▶ PROBLEM DETAILS
Check each line of the material below, and copy it if it holds the string "Tests".

▶ INFORMATION GIVEN
-- ==== Sys2Proof/Tests/Slice0.lean ====
section
/-!
SUPPORT. Sys2Proof/Tests/Slice0.lean: ill-formed commands refused by WellFormed, and for each clause of the statements a small state that meets
its conditions, with what one command makes of it. Expected values come from the rules of spec/ named in the statements.
-/
namespace Sys2Proof.Tests

set_option Elab.async false

open Sys2Proof Sys2Proof.Machine

/-! ### Small states -/

/-- The state that an outcome gives. -/
def nx (o : Out) : State := match o with | .next t => t | _ => State.reset

/-- Sprig 1.5. -/
def g5 : SprigId := 37

/-- Registers with some values. -/
def regs (l : List (BitVec 4 × Word)) : Sprig := l.foldl (fun x e => x.setD e.1 e.2) Sprig.reset

/-- The core with a decode entry for an opcode in sprig 1.5's table. -/
def entry (opc : Byte) : Core := State.reset.core.setWord (storeBase g5 + 0x4000 + 4 * opc.toNat) 0x80000000

/-- Sprig 1.5 runs with the contents of x, and has a decode entry for the opcode. -/
def run (opc : Byte) (x : Sprig) : State := State.reset.on ((entry opc).setSprig g5 ({ x with state := .run } : Sprig))

/-- The same sprig as it stands in a state. -/
def sp (s : State) : Sprig := s.core.sprig g5

/-- The same, with bytes in memory too. -/
def withBytes (s : State) (a : Nat) (bs : List Byte) : State := s.on (s.core.setBytes a bs)

/-- Every memory channel is READY. -/
def memReady (s : State) : State := s.on { s.core with gdcs := (List.range 36).map fun k => (k, { Gdc.reset with st := .ready }) }

/-- D1 and D2 hold operands of an instruction with its result in D3. -/
def two (opc : Byte) (a b : Word) : State := run opc (regs [(1, a), (2, b)])

/-- Queue 3 of sprig 1.5 holds a card. -/
def card1 : Card := { w := ⟨0x41000000, 1, 2, 3, 4, 5, 6, 7⟩, poison := 2, route := .chan 0 37 2 }
def receiver (opc : Byte) (cards : List Card) : State :=
  let s := run opc (regs [(3, 9)])
  s.on (s.core.setQueue (queueAt g5 3) { Queue.reset with chain := cards })

/-- Latches 0 and 7 set, latch 7 merged. -/
def latched (opc : Byte) : State := run opc { regs [] with page := { ({} : Page) with latch := 0x81, merged := 0x80 } }

/-- What a register read left with a master, and the last entry of the error log. -/
def shown (s : State) (m : Master) : ReadBack := Tbl.get s.core.rdata (masterKey m) {}
def logged (s : State) : Option (BitVec 16) := s.core.lastLog.map ErrInfo.code

/-- The Steward's sprig 0.1. -/
def st1 : Master := .sprig 1

/-- The state after reset with another core. -/
def after (f : Core → Core) : State := State.reset.on (f State.reset.core)
/-- The same with some settings. -/
def set_ (l : List (Nat × Word)) (f : Core → Core := id) : State := after fun c => f ({ c with cfg := l } : Core)
/-- The host's supervisor function. -/
def hostF : Master := .host 0

/-- Input 9 of bunch 1 is the level of line 7, which is high; it waits for sprig 1.5. -/
def latchedBic : State :=
  let c : Core := { State.reset.core with
    cfg := [(sid 0x0D (0x4000 + 36), 0x00030007)], fabric := { State.reset.core.fabric with level := [(7, true)] } }
  State.reset.on (c.setBic 1 { c.bic 1 with latch := [(5, some (9, 3))], latchSrc := [(5, 0x00030007)], en := 512 })

/-- Sprig 1.5 may read and write its whole scratchpad and every far page. -/
def granted (s : State) : State :=
  s.on { s.core with cfg := [(spgSid g5 1, 0x0001FF00), (spgSid g5 2, 0), (spgSid g5 3, 0x3FFFFFFF)] }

▶ TASK RESPONSE
-- ==== Sys2Proof/Tests/Slice0.lean ====
SUPPORT. Sys2Proof/Tests/Slice0.lean: ill-formed commands refused by WellFormed, and for each clause of the statements a small state that meets
namespace Sys2Proof.Tests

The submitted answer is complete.